Положение православных осложнилось после того, как в 1569 году на Люблинском сейме сравнительно терпимая Литва была окончательно подчинена фанатичной Польше. Тогда же католические прелаты впервые открыто выдвинули ядовитую идею: «Все подданные королевства должны заключить унию (объединиться) с Римом». Единодержавным правителем государства стал Сигизмунд III (1556–1632). По словам историка, «от колыбели воспитанник иезуитов, он был ревностным слугою их до гроба и всегда покорным орудием в руках папизма». При королевском дворе и в кулуарах ордена иезуитов вызревал заговор, целью которого было полное истребление Православия в польских владениях.

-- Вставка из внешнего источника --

-- ==== Sys2Proof/Machine/Flags.lean ====
section
/-! DEFINITION. STATUS and the combinational flags in it (R29 to R31, R166). -/

namespace Sys2Proof.Machine

/-- The 3-bit encoding of SST (R21). -/
def sstCode : Sst → BitVec 3
  | .idle => 0#3
  | .s0 => 1#3
  | .s1 => 2#3
  | .s2 => 3#3
  | .done => 4#3
  | .abort => 5#3
  | .short => 6#3
  | .ovf => 7#3

/-- The 4-bit encoding of CERR (R201). -/
def cerrCode : CErr → BitVec 4
  | .ok => 0#4
  | .illegal => 1#4
  | .busy => 2#4
  | .outOvf => 3#4
  | .txErr => 4#4

/-- `DONE_LVL = (SST >= 4)` (R30). -/
def doneLvl (s : State) : Bool := 4#3 ≤ sstCode s.sst

/-- `MATCH = (SST == DONE) and (REPLY_ADDR == zext_15(TADDR))` (R166). -/
def matchFlag (s : State) : Bool := s.sst = .done ∧ replyAddr s = s.taddr.setWidth 15

/-- STATUS, read on the `status` port: SST, DONE_LVL, CERR, MATCH, and seven bits that read 0 (R29). -/
def status (s : State) : BitVec 16 :=
  0#7 ++ BitVec.ofBool (matchFlag s) ++ cerrCode s.cerr ++ BitVec.ofBool (doneLvl s) ++ sstCode s.sst

end Sys2Proof.Machine
end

Еще при царе Иоанне Грозном (1530–1584) в Москве побывал папский агент, иезуит Антонио Поссевино (1534–1611). Римский дипломат силился внедрить в Московском государстве Флорентийскую унию 1438–1439 годов – давно провалившуюся попытку Рима подмять под себя Вселенскую Церковь. В Москве домогательства Поссевино были с негодованием отвергнуты, однако на обратном пути он побывал в Юго-Западной Руси и привез папе идею: в польских владениях, где у Православия нет государственной поддержки, уния может иметь успех. Рим собирался сделать поблажку славянским «варварам»: позволить им служить мессы на их родном языке, лишь бы они подчинились «земному богу» – папе – и приняли все догматические извращения латинства. Ставка, как и во времена Флорентийской унии, должна была делаться на архиереев-предателей.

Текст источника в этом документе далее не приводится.